/-- AND C (A1), R205. -/
def exec_and_C (s : State) : Result := .next (runSchedule sched_and_C s)

/-- AND D (A2), R205. -/
def sched_and_D : List MicroOp := [.aluR .and .d]

/-- AND D (A2), R205. -/
def exec_and_D (s : State) : Result := .next (runSchedule sched_and_D s)

/-- AND E (A3), R205. -/
def sched_and_E : List MicroOp := [.aluR .and .e]

/-- AND E (A3), R205. -/
def exec_and_E (s : State) : Result := .next (runSchedule sched_and_E s)

/-- AND H (A4), R205. -/
def sched_and_H : List MicroOp := [.aluR .and .h]

/-- AND H (A4), R205. -/
def exec_and_H (s : State) : Result := .next (runSchedule sched_and_H s)

/-- AND L (A5), R205. -/
def sched_and_L : List MicroOp := [.aluR .and .l]

/-- AND L (A5), R205. -/
def exec_and_L (s : State) : Result := .next (runSchedule sched_and_L s)

/-- AND (HL) (A6), R205. -/
def sched_and_atHL : List MicroOp := [.idle, .aluHl .and]

/-- AND (HL) (A6), R205. -/
def exec_and_atHL (s : State) : Result := .next (runSchedule sched_and_atHL s)

/-- AND A (A7), R205. -/
def sched_and_A : List MicroOp := [.aluR .and .a]

/-- AND A (A7), R205. -/
def exec_and_A (s : State) : Result := .next (runSchedule sched_and_A s)

/-- XOR B (A8), R206. -/
def sched_xor_B : List MicroOp := [.aluR .xor .b]

/-- XOR B (A8), R206. -/
def exec_xor_B (s : State) : Result := .next (runSchedule sched_xor_B s)

/-- XOR C (A9), R206. -/
def sched_xor_C : List MicroOp := [.aluR .xor .c]

/-- XOR C (A9), R206. -/
def exec_xor_C (s : State) : Result := .next (runSchedule sched_xor_C s)

/-- XOR D (AA), R206. -/
def sched_xor_D : List MicroOp := [.aluR .xor .d]

/-- XOR D (AA), R206. -/
def exec_xor_D (s : State) : Result := .next (runSchedule sched_xor_D s)

/-- XOR E (AB), R206. -/
def sched_xor_E : List MicroOp := [.aluR .xor .e]

/-- XOR E (AB), R206. -/
def exec_xor_E (s : State) : Result := .next (runSchedule sched_xor_E s)

/-- XOR H (AC), R206. -/
def sched_xor_H : List MicroOp := [.aluR .xor .h]

/-- XOR H (AC), R206. -/
def exec_xor_H (s : State) : Result := .next (runSchedule sched_xor_H s)

/-- XOR L (AD), R206. -/
def sched_xor_L : List MicroOp := [.aluR .xor .l]

/-- XOR L (AD), R206. -/
def exec_xor_L (s : State) : Result := .next (runSchedule sched_xor_L s)

/-- XOR (HL) (AE), R206. -/
def sched_xor_atHL : List MicroOp := [.idle, .aluHl .xor]

/-- XOR (HL) (AE), R206. -/
def exec_xor_atHL (s : State) : Result := .next (runSchedule sched_xor_atHL s)

/-- XOR A (AF), R206. -/
def sched_xor_A : List MicroOp := [.aluR .xor .a]

/-- XOR A (AF), R206. -/
def exec_xor_A (s : State) : Result := .next (runSchedule sched_xor_A s)

/-- OR B (B0), R207. -/
def sched_or_B : List MicroOp := [.aluR .or .b]

/-- OR B (B0), R207. -/
def exec_or_B (s : State) : Result := .next (runSchedule sched_or_B s)

/-- OR C (B1), R207. -/
def sched_or_C : List MicroOp := [.aluR .or .c]

/-- OR C (B1), R207. -/
def exec_or_C (s : State) : Result := .next (runSchedule sched_or_C s)

/-- OR D (B2), R207. -/
def sched_or_D : List MicroOp := [.aluR .or .d]

/-- OR D (B2), R207. -/
def exec_or_D (s : State) : Result := .next (runSchedule sched_or_D s)

/-- OR E (B3), R207. -/
def sched_or_E : List MicroOp := [.aluR .or .e]

/-- OR E (B3), R207. -/
def exec_or_E (s : State) : Result := .next (runSchedule sched_or_E s)

/-- OR H (B4), R207. -/
def sched_or_H : List MicroOp := [.aluR .or .h]

/-- OR H (B4), R207. -/
def exec_or_H (s : State) : Result := .next (runSchedule sched_or_H s)

/-- OR L (B5), R207. -/
def sched_or_L : List MicroOp := [.aluR .or .l]

/-- OR L (B5), R207. -/
def exec_or_L (s : State) : Result := .next (runSchedule sched_or_L s)

/-- OR (HL) (B6), R207. -/
def sched_or_atHL : List MicroOp := [.idle, .aluHl .or]

/-- OR (HL) (B6), R207. -/
def exec_or_atHL (s : State) : Result := .next (runSchedule sched_or_atHL s)

/-- OR A (B7), R207. -/
def sched_or_A : List MicroOp := [.aluR .or .a]

/-- OR A (B7), R207. -/
def exec_or_A (s : State) : Result := .next (runSchedule sched_or_A s)

/-- CP B (B8), R208. -/
def sched_cp_B : List MicroOp := [.aluR .cp .b]

/-- CP B (B8), R208. -/
def exec_cp_B (s : State) : Result := .next (runSchedule sched_cp_B s)

/-- CP C (B9), R208. -/
def sched_cp_C : List MicroOp := [.aluR .cp .c]

/-- CP C (B9), R208. -/
def exec_cp_C (s : State) : Result := .next (runSchedule sched_cp_C s)

/-- CP D (BA), R208. -/
def sched_cp_D : List MicroOp := [.aluR .cp .d]

/-- CP D (BA), R208. -/
def exec_cp_D (s : State) : Result := .next (runSchedule sched_cp_D s)

/-- CP E (BB), R208. -/
def sched_cp_E : List MicroOp := [.aluR .cp .e]

/-- CP E (BB), R208. -/
def exec_cp_E (s : State) : Result := .next (runSchedule sched_cp_E s)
########
Show every line from the entries that includes the word "aluHl".

◆ **Your solution**
def sched_and_atHL : List MicroOp := [.idle, .aluHl .and]
def sched_xor_atHL : List MicroOp := [.idle, .aluHl .xor]
def sched_or_atHL : List MicroOp := [.idle, .aluHl .or]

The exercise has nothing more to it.